For example: I can say that a monad is an endofunctor which has been equipped with two structure-preserving transformations. This is correct, succinct and utterly tonedeaf unless I know that my audience has familiarity with the mathematical concepts of algebraic structures, categories of structures, the meaning of a functor, the meaning of an endofunctor, the meaning of a transformation and the meaning of "structure-preserving."

By being a little less terse I can provide a useful definition which is vastly more accessible. Start with the basics. A set A = {a, b, c} is a collection of objects. A function f: A --> B is a rule that sends one element a in set A to one element b in set B. Then we write f(a) = b, which is familiar from high school algebra. A set can consist of any kind of mathematical object - integers, rationals, reals, other sets, polynomials or even functions. Whatever you'd like.[1] Now we'll say a category is a collection of sets alongside all the functions that we can define on each pair of sets.
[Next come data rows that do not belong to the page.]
/-- Set EN of loop `k` (R119): a loop enabled in automatic starts with I = 0 and all section states zero. -/
def State.setEn (s : State) (n k : Nat) (b : Bool) : State :=
  if s.bitOf (R.SRV_CTL.EN n) k = b then s
  else
    let s1 := (s.setBitOf (R.SRV_CTL.EN n) k b).infuseStop n k 4
    if b then
      let l := s1.loop n k
      s1.setLoop n k (if s1.bitOf (R.SRV_CTL.AUTO n) k then { l with bq := [{}, {}, {}, {}], xPrev := 0, integ := 0, started := false }
        else { l with started := false })
    else s1

/-- Write the manual output of a loop. -/
def State.setMan (s : State) (n k : Nat) (v : Int) : State := s.putS (R.SRV_MAN.Q n k) v

/-- Set or clear learning of the repetitive table (R161). -/
def State.setLearn (s : State) (n : Nat) (b : Bool) : State := s.putB (R.SRV_REP_CTL.LEARN n) b

/-- Change the servo, focus, spindle or tracker part of a bay's hidden state. -/
def State.onServo (s : State) (n : Nat) (f : Servo → Servo) : State := s.setBay n { s.bay n with servo := f (s.bay n).servo }
@[inherit_doc State.onServo] def State.onFocus (s : State) (n : Nat) (f : Focus → Focus) : State :=
  s.setBay n { s.bay n with focus := f (s.bay n).focus }
@[inherit_doc State.onServo] def State.onSpin (s : State) (n : Nat) (f : Spin → Spin) : State :=
  s.setBay n { s.bay n with spin := f (s.bay n).spin }
@[inherit_doc State.onServo] def State.onTracker (s : State) (n : Nat) (f : Tracker → Tracker) : State :=
  s.setBay n { s.bay n with tracker := f (s.bay n).tracker }
@[inherit_doc State.onServo] def State.onLink (s : State) (n : Nat) (f : Link → Link) : State :=
  s.setBay n { s.bay n with link := f (s.bay n).link }

/-- Ramp the focus, tracking and tilt outputs to zero over 1 ms (R164): 400 focus samples, in manual. -/
def State.rampOutputs (s : State) (n : Nat) : State :=
  ((((s.setAuto n 0 false).setAuto n 1 false).setAuto n 2 false).onServo n fun v => { v with rampOff := some 400 }).zero
    (R.FT_STAT.FOCUS n)

/-! ## Tracker -/

/-- ALIGNED falls (R96): every armed read-side and write-side event is discarded; a defect hold ends, as the
engine ignores the flag (R124). -/
def State.alignedFall (s : State) (n : Nat) : State :=
  let s := if (s.bay n).tracker.events.any (fun e => e.cls != 0) then s.attend n else s
  ((s.zero (R.ANG_STAT.ALIGNED n)).zero (R.SRV_STAT.DEF_HOLD n)).onTracker n fun t =>
    { t with events := (t.events.filter fun e => e.cls == 0), hit := none, candidate := false }

/-- Discard every armed read-side and write-side event of the bay, and report it to the serving sequencer (R96, R163). -/
def State.dropEvents (s : State) (n : Nat) : State :=
  if (s.bay n).tracker.events.any (fun e => e.cls != 0) then
    (s.attend n).onTracker n fun t => { t with events := t.events.filter fun e => e.cls == 0 }
  else s

/-- Close a bridge (R94): MISS_RUN restarts at 0. -/
def State.closeBridge (s : State) (n : Nat) : State :=
  if s.on (R.ANG_STAT.BRIDGE n) then
    ((s.zero (R.ANG_STAT.BRIDGE n)).zero (R.ANG_STAT.MISS_RUN n)).onTracker n fun t => { t with bridge := 0 }
  else s

/-- Open a bridge of 1 to 1,023 wedges with an expected layer (R94). -/
def State.openBridge (s : State) (n wedges layer : Nat) : State :=
  ((s.raise (R.ANG_STAT.BRIDGE n)).put (R.ANG_STAT.LAYER n) layer).onTracker n fun t =>
    { t with bridge := clampNat 1 1023 wedges }

/-- Enable acquisition (R97): complete at once in `LOCKED`; the counter kept in `FLYWHEEL`; else a search for a
candidate. -/
def State.startAcq (s : State) (n : Nat) : State :=
  if s.get (R.ANG_STAT.STATE n) = 2 then s
  else (s.raise (R.ANG_STAT.ACQ n)).onTracker n fun t => { t with candidate := false, detSeen := 0 }

/-! ## Spindle (R188 to R190) -/

/-- Enter COAST (R190): no more PWM frames; STOPPED waits for COAST_T, or COAST_FULL_T unless the speed was below
REV_THR. -/
def State.spinCoast (s : State) (n : Nat) (low : Bool) : State :=
  (((((s.put (R.SPIN_STAT.PHASE n) 6).zero (R.SPIN_STAT.STOPPED n)).zero (R.SPIN_STAT.AT_SPEED n)).zero
    (R.SPIN_STAT.WR_OK n)).zero (R.SPIN_STAT.PRED_HOLD n)).onSpin n fun p =>
      { p with stop := none, step := 0, lowCoast := low, samples := [], overRun := 0, emfRun := 0, predRun := 0, busBrake := false }

/-- Zero-vector braking (R189). -/
def State.spinZero (s : State) (n : Nat) : State :=
  (((s.put (R.SPIN_STAT.PHASE n) 5).zero (R.SPIN_STAT.AT_SPEED n)).zero (R.SPIN_STAT.WR_OK n)).onSpin n fun p =>
    { p with stop := some .zero, step := 0, busBrake := false, iaSeen := false }

/-- Stop the spindle (R188, R193): the controlled stop ramps the reference down with the loops closed; a start that has
no closed loop brakes with the zero vector; a spindle at rest or coasting is left alone. -/
def State.spinStop (s : State) (n : Nat) : State :=
  let ph := s.get (R.SPIN_STAT.PHASE n)
  let s1 := s.onSpin n fun p => { p with wanted := false }
  if ph = 1 ∨ ph = 2 then s1.spinZero n
  else if ph = 3 then
    ((((s1.put (R.SPIN_STAT.PHASE n) 4).raise (R.SPIN_STAT.RAMP n)).zero (R.SPIN_STAT.AT_SPEED n)).zero
      (R.SPIN_STAT.WR_OK n)).onSpin n fun p => { p with stop := some .controlled, busRec := false, step := 0 }
  else s1

/-! ## Ending activity -/

/-- Forget focus acquisition, jumps and seeks in progress. -/
def State.dropMotion (s : State) (n : Nat) : State :=
  s.onFocus n fun f => { f with acq := .off, jump := .off, fine := .off, seekTo := none, coarse := 0, coarseOn := false,
                                probing := false, advance := false, lossRun := 0, offRun := 0 }

/-- What entry to `FAULT`, `PARKING` and `BAY_CURFEW` share: lasers off, outputs ramped to zero, LEARN cleared (R164,
R383, R559). -/
def State.quietBay (s : State) (n : Nat) : State :=
  (((s.lasersOff n).rampOutputs n).setLearn n false).dropMotion n

/-- Enter `FAULT` (R25, R84, R164, R310, R399): from `BRINGUP` onwards but for `BAY_CURFEW`.  `code` is the record that
reports the cause.  The steppers hold; the spindle's own stop is the caller's, who passes it as `brake`. -/
def State.bayFault (s : State) (n code : Nat) (brake : State → State) : State :=
  let b := s.bayState n
  if b < BS.BRINGUP ∨ b = BS.FAULT ∨ b = BS.BAY_CURFEW then s
  else
    let s0 := if b = BS.BRINGUP then s else s.resumeFails n (if b = BS.SPINUP then 1 else if b = BS.FOCUSING then 2 else 3)
    let s1 := ((s0.endGateRun n 4).abandonReads n).dropCal n false
    let s2 := (s1.setBayState n BS.FAULT Why.event code).quietBay n
    let s3 := brake ((s2.stepHold false n).stepHold true n)
    ((((((s3.staleJournal n 3).dropWork n).releaseBuffers n false).endAllTags n ST.BAY_FAULT).endMount n).refuseQueued n ST.BAY_FAULT)

/-- `FAULT` with the controlled stop (R188): every cause outside the spindle chapter. -/
def State.bayFaultStop (s : State) (n code : Nat) : State := s.bayFault n code fun t => t.spinStop n

/-! ## Focus acquisition (R151) and `RECOVERY` (R163) -/

/-- Step 1 of R151, held until the mode allows lasers (R82), and the SA move of step 2. -/
def State.acqStep1 (s : State) (n : Nat) : State :=
  if s.lasersAllowed && !s.on (R.CURFEW_CAUSE.CAUSE) then
    let s1 := (s.sendPower n 7 (s.on (R.LINK_STAT.LOFF n))).zero (R.STEP_STAT.SA_ARRIVED n)
    let s2 := s1.onFocus n fun f => { f with acq := .saMove }
    if s2.on (R.STEP_STAT.SA_HOMED n) then s2.stepGo true n (s2.saTarget n (s2.bay n).focus.target) else s2
  else s.onFocus n fun f => { f with acq := .blocked }

/-- Enter `FOCUSING` on a layer (R151 step 1). -/
def State.startFocusing (s : State) (n layer kind value : Nat) : State :=
  let s1 := (s.dropMotion n).setBayState n BS.FOCUSING kind value
  let s2 := (((s1.setLearn n false).setAuto n 0 false).setAuto n 1 false).setAuto n 2 false
  let s3 := ((s2.setMan n 1 0).setMan n 2 0).onServo n fun v => { v with rampOff := none }
  (s3.onFocus n fun f => { f with target := layer, fails := 0, fail35 := 0 }).acqStep1 n

/-- The moment in ms that limits of R163 are counted in. -/
def State.ms (s : State) : Nat := s.cycle / 1000000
So let's take a category consisting of all possible sets of integers and all the possible functions that can be defined on any two of those sets of integers. Naively we can think of this category as a set of all sets of integers. Then the analogue of functions defined on sets is functors defined between categories. When dealing with functions, we can define a function on a single set so that f: A --> A means every element a of A is associated with another element of A. We can also do this with categories; this is called an endofunctor, and it essentially means it will send each object of our category to another object in the category. One way I could do this is by defining a relation that takes each set of positive integers in the category of integers and sends it to the exact same set consisting of negative integers. Each set {1, 2, 3, ...} will be sent to a set {-1, -2, -3, ...}; moreover, a function relating the set {a, b, c} and the set {x, y, z} will have a corresponding function relating the set {-a, -b, -c} to the set {-x, -y, -z} in on the other end of our functor.

So to recap, we have a category which consists of all possible sets of integers, and we've defined an endofunctor which maps any single object (set) in the category to another set within the same category - a functor defined on the category itself. Moreover, this endofunctor preserves relationships between respective sets at the function level. Now a natural transformation is a relationship between two different functors so that all the relationships that exist under the first functor also exist under the second functor. So with our current endofunctor, we might augment it with a natural transformation that transitions this functor from sets of integers to groups of integers, or rings of integers, or vector spaces of integers, etc. The respective definitions of those algebraic structures aren't germane to this explanation; basically what we're after here is the idea that we can take a functor between two like sets of elements in the same category of sets of elements and manipulate it so that if a in {a, b, c} relates to -a in {-a, -b, -c} in the same category, a will still relate to -a (and other relations on either side of the functor) after we've changed the functor to mean something slightly different.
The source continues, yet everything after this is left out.